Logtail registers event listeners to monitor directories from which logs are collected. The event listeners poll the log files in the directories on a regular basis. This ensures that logs are collected at the earliest opportunity in a stable manner. For Linux servers, Inotify is used to monitor directories and poll log files.

Read logs

After Logtail detects updated log files, Logtail reads data in the log files.

  • The first time Logtail reads data in a log file, Logtail can read up to 1,024 KB of data in the log file by default.

    • If the file size is less than 1,024 KB, Logtail reads data from the beginning of the file.

    • If the file size is greater than 1,024 KB, Logtail reads the last 1,024 KB of data in the file.

    Note

    Simple Log Service allows you to specify the data size that Logtail can read in a log file the first time Logtail reads the file.

    • Console mode: Modify the First Collection Size parameter in the Advanced Options section on the Logtail Config page. For more information, see Advanced settings.

    • API mode: Modify the tail_size_kb parameter in the Logtail configuration. For more information, see advanced.

  • If the data in a log file is previously read, Logtail reads data in the file from the previous checkpoint.

  • Logtail can read up to 512 KB of data at a time. Make sure that the size of each log in a log file does not exceed 512 KB. Otherwise, Logtail cannot read data as expected.

Note

If you change the system time on a server, you must restart Logtail. Otherwise, the log time becomes incorrect and logs are dropped.

Process logs

When Logtail reads logs in a log file, Logtail splits each log in the file into multiple lines, parses the log, and then configures the time field for the log.

  • Split a log into multiple lines

    If you specify a regular expression to match the beginning of the first line of a log, Logtail splits the log into multiple lines based on the regular expression. If you do not specify a regular expression, a single log line is processed as a log.

  • Parse a log

    Logtail parses each log based on the collection mode that you specify in the Logtail configuration.

    Note

    If you specify complex regular expressions, Logtail may consume an excessive amount of CPU resources. We recommend that you specify regular expressions that allow Logtail to parse logs in an efficient manner.

    If Logtail fails to parse a log, Logtail handles the failure based on the setting of the Drop Failed to Parse Logs parameter in the Logtail configuration.

    • If you turn on Drop Failed to Parse Logs, Logtail drops the log and reports an error.

    • If you turn off Drop Failed to Parse Logs, Logtail uploads the log. The key of the log is set to raw_log and the value is set to the log content.

  • Configure the time field for a log

    • If you do not configure the time field for a log, the log time is the time when the log is parsed.

    • If you configure the time field for a log, the manner in which the log is processed varies in the following scenarios:

      • If the difference between the time when the log is generated and the current time is within 12 hours, the log time is extracted from the parsed log fields.
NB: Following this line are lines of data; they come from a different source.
-- ==== Sys2Proof/Machine/Access.lean ====
section
/-! DEFINITION. How an access finds its place: the physical map (R17, R18, R115), translation and its checks (R114, R117 to
R121), launching an operation's accesses, the conditions under which one is sent and performed (R24, R122, R147, R151), and
the performance of plain reads and writes at their bank. -/

namespace Sys2Proof.Machine

open Sys2Proof

/-! ## The physical map -/

/-- Usable device memory of a die in bytes: 67.5 GiB (R18). -/
def dmSize : Nat := 0x10E0000000

/-- The place of window offset w of core window core (R115). -/
def windowPlace (core w : Nat) : Place :=
  if w < 0x28000 then .buf core .ulm w
  else if 0x100000 ≤ w ∧ w < 0x140000 then .buf core .wb (w - 0x100000)
  else if 0x200000 ≤ w ∧ w < 0x230000 then .buf core .ab (w - 0x200000)
  else if 0x300000 ≤ w ∧ w < 0x328000 then .acc core (w - 0x300000)
  else if 0x400000 ≤ w ∧ w < 0x410000 then .csr core (w - 0x400000)
  else .hole

/-- What a global physical address names within its package (R18). -/
def shapeOf (gpa : Nat) : Place :=
  let die := gpa / 2 ^ 45 % 8
  let off := gpa % 2 ^ 45
  if off < dmSize then .dm (die * 2 ^ 45 + off)
  else if 0x100000000000 ≤ off ∧ off < 0x100100000000 then
    windowPlace (die * 512 + (off - 0x100000000000) / 0x800000) ((off - 0x100000000000) % 0x800000)
  else .hole

/-- The place of a global physical address (R17, R18). -/
def State.resolve (s : State) (gpa : Nat) : Place :=
  if gpa / 2 ^ 48 % 256 ≠ s.pkg then .remote gpa else shapeOf gpa

/-- The global physical address of a core window offset in this package. -/
def State.windowAddr (s : State) (core w : Nat) : Nat :=
  s.pkg * 2 ^ 48 + core / 512 * 2 ^ 45 + 0x100000000000 + core % 512 * 0x800000 + w

/-- The home cluster of an address: die and cluster (R12). -/
def homeCluster (gpa : Nat) : Nat × Nat :=
  let die := gpa / 2 ^ 45 % 8
  let off := gpa % 2 ^ 45
  if off < dmSize then (die, off / 4096 % 32) else (die, (off - 0x100000000000) / 0x800000 / 16 % 32)

/-- The bank of a place (R147, R405): a 64-byte block of device memory, or a core's port. -/
def Place.bank : Place → Nat
  | .dm a => 2 * (a / 64)
  | .buf c _ _ | .acc c _ | .csr c _ => 2 * c + 1
  | .remote g => 2 * (g / 64) + 2 ^ 60
  | .hole => 0

/-- The die of a place in this package. -/
def Place.die : Place → Nat
  | .dm a => a / 2 ^ 45 % 8
  | .buf c _ _ | .acc c _ | .csr c _ => c / 512
  | _ => 0

def Place.isRemote : Place → Bool
  | .remote _ => true
  | _ => false

/-- Is an access a WAITGEN that has only its condition to wait for: held at its engine, or on its way to another package's and back
(R88, R106)? -/
def Access.isHeld (a : Access) : Bool :=
  a.held.isSome || (a.place.isRemote && a.via.isSome && a.ans.isNone &&
    (match a.kind with | .atomic (.waitgen _) => true | _ => false))

/-- The offset of a place in its memory. -/
def placeOff : Place → Nat
  | .dm a | .buf _ _ a | .acc _ a | .csr _ a | .remote a => a
  | .hole => 0

/-- The same kind of place i bytes on. -/
def Place.plus : Place → Nat → Place
  | .dm a, i => .dm (a + i)
  | .buf c sp o, i => .buf c sp (o + i)
  | .acc c o, i => .acc c (o + i)
  | .csr c o, i => .csr c (o + i)
  | .remote g, i => .remote (g + i)
  | .hole, _ => .hole

/-! ## Translation (R117 to R119) -/

/-- What an access is, for the rights of R115 and R118. The units that R115 lists for no core window use engine and engineWr: the dispenser,
the message engine, inbound and outbound streams, SAVEC and LOADC, the mailbox, Ethernet and watch units of the I/O die. -/
inductive Use where
  | ld (n : Nat) | st (n : Nat) | ldv | stv | ldx | stx | spill | fill | atomic | copyRd | copyWr | engine | engineWr
  deriving DecidableEq, Repr

def Use.isWrite : Use → Bool
  | .st _ | .stv | .stx | .spill | .copyWr | .engineWr => true
  | _ => false
def Use.isAtomic : Use → Bool
  | .atomic => true
  | _ => false

/-- Core-scope registers that the window serves: readable, writable (R115, R347). -/
def csrWindow (write : Bool) (off : Nat) : Bool :=
  decide (off % 8 = 0) &&
  (if write then [0x44, 0x45, 0x46, 0x47].contains (off / 8)
   else [0x41, 0x42, 0x44, 0x45, 0x46, 0x47, 0x48, 0x49].contains (off / 8))

/-- Does R115 permit this use of what a place names? fromSup: the issuing core is its tenant's supervisor core. -/
def shapeAllows (fromSup : Bool) (u : Use) : Place → Bool
  | .dm _ => true
  | .buf _ .ulm _ => match u with
    | .spill | .fill | .engine | .engineWr => false
    | _ => true
  | .buf _ _ _ => match u with
    | .ldv | .stv | .copyRd | .copyWr => true
    | _ => false
  | .acc _ _ => match u with
    | .ld _ | .ldv | .copyRd => true
    | _ => false
  | .csr _ off => match u with
    | .ld 8 => fromSup && csrWindow false off
    | .st 8 => fromSup && csrWindow true off
    | _ => false
  | .remote _ | .hole => false

/-- Does R115 permit this use of a place, in this package or in another? -/
def placeAllows (fromSup : Bool) (u : Use) : Place → Bool
  | .remote g => shapeAllows fromSup u (shapeOf g)
  | p => shapeAllows fromSup u p

/-- The outcome of translating an access. -/
inductive Tr where
  | ok (p : Place) (gpa : Nat)
  /-- neither TLB holds the translation -/
  | miss
  /-- a fault; with a log entry for the owner of the address when it lies outside the tenant's windows -/
  | bad (f : FaultRec) (outside : Option Nat)
  deriving DecidableEq, Repr

/-- One level of the tree: index shift, index bits, page size of a leaf (0: no leaf), size of the next table (0: none). -/
def levels : List (Nat × Nat × Nat × Nat) :=
  [(46, 11, 0, 16384), (35, 11, 2 ^ 35, 512), (29, 6, 2 ^ 29, 2048), (21, 8, 2 ^ 21, 256), (16, 5, 2 ^ 16, 0)]

/-- Walk the remaining levels from a table in device memory; none is a PAGE fault (R119). -/
def walkFrom (s : State) (tenant : Nat) (va : Nat) : List (Nat × Nat × Nat × Nat) → Nat → Option TlbEntry
  | [], _ => none
  | (sh, bits, page, next) :: r, table =>
    let e := s.dm.nat (table + 8 * (va / 2 ^ sh % 2 ^ bits)) 8
    let addr := e / 256 % 2 ^ 48 * 256
    if e % 2 = 0 ∨ e / 2 ^ 56 ≠ 0 ∨ e / 32 % 8 ≠ 0 then none
    else if e / 2 % 2 = 1 then
      if page = 0 ∨ addr % page ≠ 0 then none
      else some { tenant := tenant, base := va / page * page, size := page, phys := addr
                  at' := decide (e / 16 % 2 = 1), wr := decide (e / 8 % 2 = 1), rd := decide (e / 4 % 2 = 1) }
    else if next = 0 ∨ addr % next ≠ 0 then none
    else
      match s.resolve addr, s.resolve (addr + next - 1) with
      | .dm a, .dm _ => walkFrom s tenant va r a
      | _, _ => none

namespace State

/-- The walk of a tenant's tree (R117); a tenant that is not activated has no translation. DEDUCED, log entry 100. -/
def walk (s : State) (tenant : Nat) (va : Nat) : Option TlbEntry :=
  if !(s.tenant tenant).active then none
  else
    match s.resolve (s.tenant tenant).root with
    | .dm a => walkFrom s tenant va levels a
    | _ => none

/-- The translation that the core's micro-TLB or its cluster's TLB holds (R119). -/
def tlbLookup (s : State) (ck tenant va : Nat) : Option TlbEntry :=
  let hit := fun (e : TlbEntry) => e.tenant = tenant ∧ e.base ≤ va ∧ va < e.base + e.size
  match (s.core ck).utlb.find? hit with
  | some e => some e
  | none => (FMap.get [] (s.die (ck / 512)).tlb (ck % 512 / 16)).find? hit

/-- Enter a translation into both TLBs, displacing the oldest entry of a full one (DESIGN CHOICE, log entry 19). -/
def tlbInsert (s : State) (ck : Nat) (e : TlbEntry) : State :=
  let s := s.updCore ck fun c => { c with utlb := (e :: c.utlb).take 32 }
  s.updDie (ck / 512) fun d =>
    { d with tlb := FMap.set d.tlb (ck % 512 / 16) ((e :: FMap.get [] d.tlb (ck % 512 / 16)).take 1024) }

/-- Does a tenant's physical window hold the address (R380)? -/
def inWindows (s : State) (tenant gpa : Nat) : Bool :=
  (s.tenant tenant).windows.any fun w => decide (w.1 ≤ gpa) && decide (gpa < w.2)

/-- Checks 2 to 4 of R119 on a translated access. -/
def checkEntry (s : State) (ck tenant : Nat) (va : Word) (u : Use) (e : TlbEntry) : Tr :=
  let gpa := e.phys + (va.toNat % 2 ^ 57 - e.base)
  if (u.isAtomic && !e.at') || (!u.isAtomic && u.isWrite && !e.wr) || (!u.isAtomic && !u.isWrite && !e.rd) then
    .bad (protF va) none
  else if !s.inWindows tenant gpa then .bad (protF va) (some gpa)
  else if !placeAllows ((s.core ck).sv && (s.core ck).tenant == tenant) u (s.resolve gpa) then .bad (protF va) none
  else .ok (s.resolve gpa) gpa

/-- A virtual address is canonical when bits 63 to 57 copy bit 56 (R114). -/
def canonical (va : Word) : Bool := decide ((va.setWidth 57).signExtend 64 = va)

/-- Translate an access of a thread of core ck through its TLBs; a miss whose walk would find no entry is a PAGE fault. -/
def translate (s : State) (ck tenant : Nat) (va : Word) (u : Use) : Tr :=
  match s.tlbLookup ck tenant (va.toNat % 2 ^ 57) with
  | none => if (s.walk tenant (va.toNat % 2 ^ 57)).isSome then .miss else .bad (pageF va) none
  | some e => s.checkEntry ck tenant va u e

/-- Translate an access of an engine: a miss walks at once. -/
def translateNow (s : State) (ck tenant : Nat) (va : Word) (u : Use) : Tr :=
  if !canonical va then .bad (pageF va) none
  else
    match (s.tlbLookup ck tenant (va.toNat % 2 ^ 57)).or (s.walk tenant (va.toNat % 2 ^ 57)) with
    | none => .bad (pageF va) none
    | some e => s.checkEntry ck tenant va u e

/-- The owner of a physical address: the tenant whose windows hold it. -/
def ownerOf (s : State) (gpa : Nat) : Option Nat := firstBelow 16 fun n => (s.tenant n).active && s.inWindows n gpa

/-- Who asks for an access: the place of its thread or unit, or of the requester at another package. -/
def accLoc (s : State) (a : Access) : Loc :=
  match a.back, a.thr with
  | some (l, _), _ => l
  | none, some t => s.loc t
  | none, none =>
    if a.core < 4096 then { pkg := s.pkg, die := a.core / 512, core := a.core % 512, thread := 0 }
    else { pkg := s.pkg, die := (a.core - 4096) % 8, core := 0, thread := 0 }

/-- Log an access outside every window of its tenant at the target (R119, R349). -/
def logOutside (s : State) (va : Word) (tenant : Nat) (src : Loc) : Option Nat → State
  | none => s
  | some gpa => s.vlogTenant ((s.ownerOf gpa).getD 16) va 0x01 tenant (locWord src)

/-- Checks 2 to 4 of R121 for one access of the executing thread: space and offset, alignment, translation. -/
def checkAccess (s : State) (sp : Space) (va : Word) (n align : Nat) (u : Use) : Tr :=
  match sp with
  | .dm =>
    if !canonical va then .bad (pageF va) none
    else if va.toNat % align ≠ 0 then .bad (alignF va) none
    else s.translate s.ck s.myTenant va u
  | _ =>
    if bufSize sp < va.toNat + n then .bad (protF va) none
    else if va.toNat % align ≠ 0 then .bad (alignF va) none
    else .ok (.buf s.ck sp va.toNat) (s.windowAddr s.ck 0)

/-- The executing thread's access failed: the fault, or the walk that its bundle waits for (R119). -/
def accessFails (s : State) (va : Word) : Tr → State
  | .ok _ _ => s
  | .miss =>
    { (s.updThr s.cur fun h => { h with st := .parked, wait := [.walk s.myTenant va s.nextId] }) with nextId := s.nextId + 1 }
  | .bad f o => (s.logOutside va s.myTenant (s.loc s.cur) o).fault f

end State

/-! ## Launching accesses -/

/-- A piece of an operation: its virtual address, place and action. -/
structure Piece where
  va : Word
  place : Place
  kind : AccKind
  deriving DecidableEq, Repr

/-- Cut n bytes at a place into pieces, one per 64-byte block of device memory, one for a buffer (R405). -/
def cutLoad (va : Word) (p : Place) (n : Nat) : List Piece :=
  match p with
  | .dm _ | .remote _ =>
    if n ≤ 64 then [{ va := va, place := p, kind := .load n }]
    else (List.range (n / 64)).map fun i =>
      { va := va + BitVec.ofNat 64 (64 * i), place := p.plus (64 * i), kind := .load 64 }
  | _ => [{ va := va, place := p, kind := .load n }]

def cutStore (va : Word) (p : Place) (d : List Byte) : List Piece :=
  match p with
  | .dm _ | .remote _ =>
    if d.length ≤ 64 then [{ va := va, place := p, kind := .store d }]
    else (List.range (d.length / 64)).map fun i =>
      { va := va + BitVec.ofNat 64 (64 * i), place := p.plus (64 * i), kind := .store (slice d (64 * i) 64) }
  | _ => [{ va := va, place := p, kind := .store d }]

/-- How an operation's accesses are ordered. -/
structure Mode where
  relaxed : Bool := false
  ord : Bool := false
  rel : Option Scope := none
  acqSys : Bool := false
  sig : Option Nat := none

/-- A plain access. -/
def Mode.plain : Mode := {}

def Mode.ofMcw (m : Mcw) : Mode :=
  { relaxed := m.rx, ord := m.ord
    rel := match m.order with | .rel sc => some sc | _ => none
    acqSys := match m.order with | .acq .sys => true | _ => false }

namespace State

/-- The entries of issued for the pieces, numbered from n on. -/
def pieceList (t ck tenant op turn : Nat) (md : Mode) : Nat → Nat → List Piece → List Access
  | _, _, [] => []
  | id, i, p :: r =>
    { id := id, turn := turn, op := op, part := i, thr := some t, core := ck, tenant := tenant, va := p.va, place := p.place
      kind := p.kind, relaxed := md.relaxed, ord := md.ord, rel := md.rel, sig := md.sig, acq := md.acqSys } ::
    pieceList t ck tenant op turn md (id + 1) (i + 1) r

/-- Issue an operation of thread t: its pieces go to the port in order, at the bundle's place. The operation's number is s.nextId. -/
def launchFor (s : State) (t : Nat) (what : OpWhat) (md : Mode) (ps : List Piece) : State :=
  let op := s.nextId
  { s with
    nextId := op + 1 + ps.length
    ops := s.ops ++ [{ id := op, thr := t, what := what, left := ps.length, got := [], relaxed := md.relaxed
                       acqSys := md.acqSys, badWord := none }]
    issued := s.issued ++ pieceList t (t / 64) (s.tenantOf t) op s.issuePlace md (op + 1) 0 ps }

/-- Issue an operation of the executing thread. -/
def launch (s : State) (what : OpWhat) (md : Mode) (ps : List Piece) : State := s.launchFor s.cur what md ps

/-! ## Outstanding accesses of a thread -/

def isStore (a : Access) : Bool :=
  match a.kind with
  | .store _ | .masked _ => true
  | _ => false

/-- The thread's outstanding relaxed accesses numbered below n: unaccepted ones, and loads in flight (R24, R124). -/
def relaxedBefore (s : State) (t n : Nat) : Nat :=
  (s.issued.filter fun a => a.thr == some t && a.relaxed && decide (a.id < n)).length +
  (s.flight.filter fun a => a.thr == some t && a.relaxed && !isStore a && decide (a.id < n)).length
      • If the difference between the time when the log is generated and the current time is greater than 12 hours, the log is dropped and an error is reported.

Filter logs

After logs are processed, Logtail filters the logs based on the specified filter conditions.

  • If you do not specify filter conditions in the Filter Configuration field, the logs are not filtered.
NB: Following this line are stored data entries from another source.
open Regs in
/-- The registers an operation reads. -/
def sources : Instr → List RegRef
  | .add _ _ _ b c | .sub _ _ _ b c | .mul _ _ _ b c => [g b, g c]
  | .mulh _ _ b c | .div _ _ b c | .rem _ _ b c | .min _ _ b c | .max _ _ b c => [g b, g c]
  | .addi _ b _ | .lea _ b _ => [g b]
  | .abs _ _ _ b | .neg _ _ _ b => [g b]
  | .sext _ _ b | .zext _ _ b => [g b]
  | .and _ b c | .or _ b c | .xor _ b c | .andn _ b c | .orn _ b c => [g b, g c]
  | .shl _ _ b c | .shr _ _ b c | .sra _ _ b c | .rol _ _ b c => [g b, g c]
  | .shli _ _ b _ | .shri _ _ b _ | .srai _ _ b _ => [g b]
  | .bfx _ b _ _ => [g b]
  | .bfi a b _ _ => [g a, g b]
  | .clz _ _ b | .ffs _ _ b | .popc _ _ b | .brev _ _ b | .bswap _ _ b => [g b]
  | .cmpeq _ _ b c | .cmpne _ _ b c | .cmplt _ _ b c | .cmple _ _ b c => [g b, g c]
  | .sel _ b c d => [g b, g c, g d]
  | .movhi a _ => [g a]
  | .mov _ b | .movToLc _ b | .movToN0 b => [g b]
  | .movFromLc _ l => [lc l]
  | .cget _ n => [c n]
  | .cset _ b => [g b]
  | .signal a => [g a]
  | .join _ _ b _ | .arrive _ _ b _ => [g b]
  | .leave _ a _ => [g a]
  | .arriveBytes _ _ b _ c => [g b, g c]
  | .waitgen _ a _ b => [g a, g b]
  | .ld _ _ _ b _ => [g b]
  | .st _ _ a _ b => [g a, g b]
  | .stSig _ _ a _ b c => [g a, g b, g c]
  | .ldv _ _ b _ => [g b]
  | .stv _ a _ b => [g a, v b]
  | .ldx _ _ _ b _ c => [g b, v c]
  | .stx _ _ a _ b c => [g a, v b, v c]
  | .ldfe _ b _ | .ldff _ b _ => [g b]
  | .stfe a _ b | .stff a _ b => [g a, g b]
  | .spillG _ a _ b n => g a :: gs b (n.toNat + 1)
  | .spillV _ a _ b n => g a :: vs b (n.toNat + 1)
  | .fillG _ _ b _ _ => [g b]
  | .fillV _ _ b _ _ => [g b]
  | .sbind _ b => [g b]
  | .amo _ _ _ _ b _ c | .amof _ _ _ b _ c => [g b, g c]
  | .cas _ _ a b _ c => [g a, g b, g c]
  | .cpset _ a => [g a]
  | .cpstat _ b => [g b]
  | .cpwait a | .cpcan a => [g a]
  | .gdecl a | .gfree a => [g a]
  | .gld _ _ b c d => [g b, g c, g d]
  | .gst _ a b c => [g a, g b, v c]
  | .gstep a b => [g a, g b]
  | .gstat _ b => [g b]
  | .cbegin a | .cend a | .cwait a => [g a]
  | .csend a b c | .ccopy a b c => [g a, g b, g c]
  | .crecv a _ b c | .crecvSig a _ b c => [g a, g b, g c]
  | .crrs _ a _ b c => [g a, g b, g c]
  | .cpeer _ b c => [g b, g c]
  | .csrw _ a | .csrwFring a | .csrwFrrd a | .csrwTstate a => [g a]
  | .rdwin _ b => [g b]
  | .wrwin a b | .cfgt a b => [g a, g b]
  | .resume a | .susp a | .kill a => [g a]
  | .savec a _ b | .loadc a _ b => [g a, g b]
  | .br _ a b _ => [g a, g b]
  | .jmpr a | .ret a => [g a]
  | .callr _ b => [g b]
  | .loop l _ => [lc l]
  | .vadd _ n _ b c | .vsub _ n _ b c | .vmul _ n _ b c | .vmin _ n _ b c | .vmax _ n _ b c => k n ++ [v b, v c]
  | .vfma _ n a b c | .vfms _ n a b c => k n ++ [v a, v b, v c]
  | .vabs _ n _ b | .vneg _ n _ b => k n ++ [v b]
  | .vdiv _ n _ b c => k n ++ [v b, v c]
  | .vsqrt _ n _ b | .vrcp _ n _ b | .vrsq _ n _ b | .vexp2 _ n _ b | .vlog2 _ n _ b | .vsin _ n _ b
  | .vcos _ n _ b => k n ++ [v b]
  | .vand n _ b c | .vor n _ b c | .vxor n _ b c => k n ++ [v b, v c]
  | .vshl _ n _ b c | .vshr _ n _ b c | .vsra _ n _ b c => k n ++ [v b, v c]
  | .vclz _ _ n _ b | .vffs _ _ n _ b | .vpopc _ _ n _ b => k n ++ [v b]
  | .vcmp _ _ _ a b => [v a, v b]
  | .vsel n _ b c => [m n, v b, v c]
  | .vmov n _ b => k n ++ [v b]
  | .vbcast n _ b => k n ++ [g b]
  | .vins n a b c => k n ++ [v a, g b, g c]
  | .vext _ b c => [v b, g c]
  | .vperm n _ b c => k n ++ [v b, v c]
  | .vrot n _ b c => k n ++ [v b, g c]
  | .viota n _ => k n
  | .vred _ _ n _ b | .vscan _ _ n _ b => k n ++ [v b]
  | .vcvt _ n _ b => k n ++ [v b]
  | .vpack _ n _ b c => k n ++ [v b, v c]
  | .vunpk _ _ n _ b => k n ++ [v b]
  | .vdec _ n _ b | .venc _ _ n _ b => k n ++ [v b]
  | .dtld _ a _ | .qtld _ a _ => [g a]
  | .mand _ b c | .mor _ b c | .mxor _ b c => [m b, m c]
  | .mnot _ b | .mpop _ b | .mfirst _ b => [m b]
  | .mmaStream _ b _ d => [g b, g d]
  | .mmaAb _ b c d => [g b, g c, g d]
  | .mmasK16Stream _ b _ d e | .mmasK8Stream _ b _ d e => [g b, g d, g e]
  | .mmasK16Ab _ b c d e | .mmasK8Ab _ b c d e => [g b, g c, g d, g e]
  | .bld a => [g a]
  | .swapt a b => [g a, g b]
  | .ldt _ b => [g b]
  | .mcmd _ b c => [g b, g c]
  | .talloc _ _ b => [g b]
  | .tcont _ b c d => [g b, g d] ++ vs c 8
  | .tstat _ b => [g b]
  | .tread _ _ _ a _ b => [g a, g b]
  | .twait a | .taban a | .tfree a => [g a]
  | .tpeek _ b => [g b]
  | .qclr n _ => k n
  | .qacc _ n a b => k n ++ vs a 3 ++ [v b]
  | .qmerge n a b => k n ++ vs a 3 ++ vs b 3
  | .qred n a => k n ++ vs a 3
  | .qfin _ n a b => k n ++ vs a 3 ++ [v b]
  | _ => []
  • If you specify filter conditions in the Filter Configuration field, the fields in each log are traversed.

    Logtail collects only the logs that meet the filter conditions.

Aggregate logs

To reduce the number of network requests, Logtail caches the processed and filtered logs for a specified period of time. Then, Logtail aggregates the logs and sends the logs to Simple Log Service. If one of the following conditions is met when data is cached, Logtail sends aggregated logs to Simple Log Service.

  • The aggregation duration exceeds 3 seconds.

  • The number of aggregated logs exceeds 4,000.

  • The total size of aggregated logs exceeds 512 KB.

Send logs

Logtail sends aggregated logs to Simple Log Service. If a log fails to be sent, Logtail retries or no longer sends the log based on the HTTP status code.

HTTP status code

Description

Handling method of Logtail

401

The current account does not have the permissions to collect data. You must grant the account the permissions to access data. For more information, see Configure the permission assistant feature.

Logtail drops the log packet.

404

The project or Logstore that is specified in the Logtail configuration does not exist.

Logtail drops the log packet.

403

The shard quota is exhausted.

Logtail retries after 3 seconds.

500

A server exception occurs.

Logtail retries after 3 seconds.

Note

If you want to change the data transmission rate and the maximum number of concurrent connections, you can modify the max_bytes_per_sec and send_request_concurrency parameters in the Logtail startup configuration file. For more information, see Configure the startup parameters of Logtail.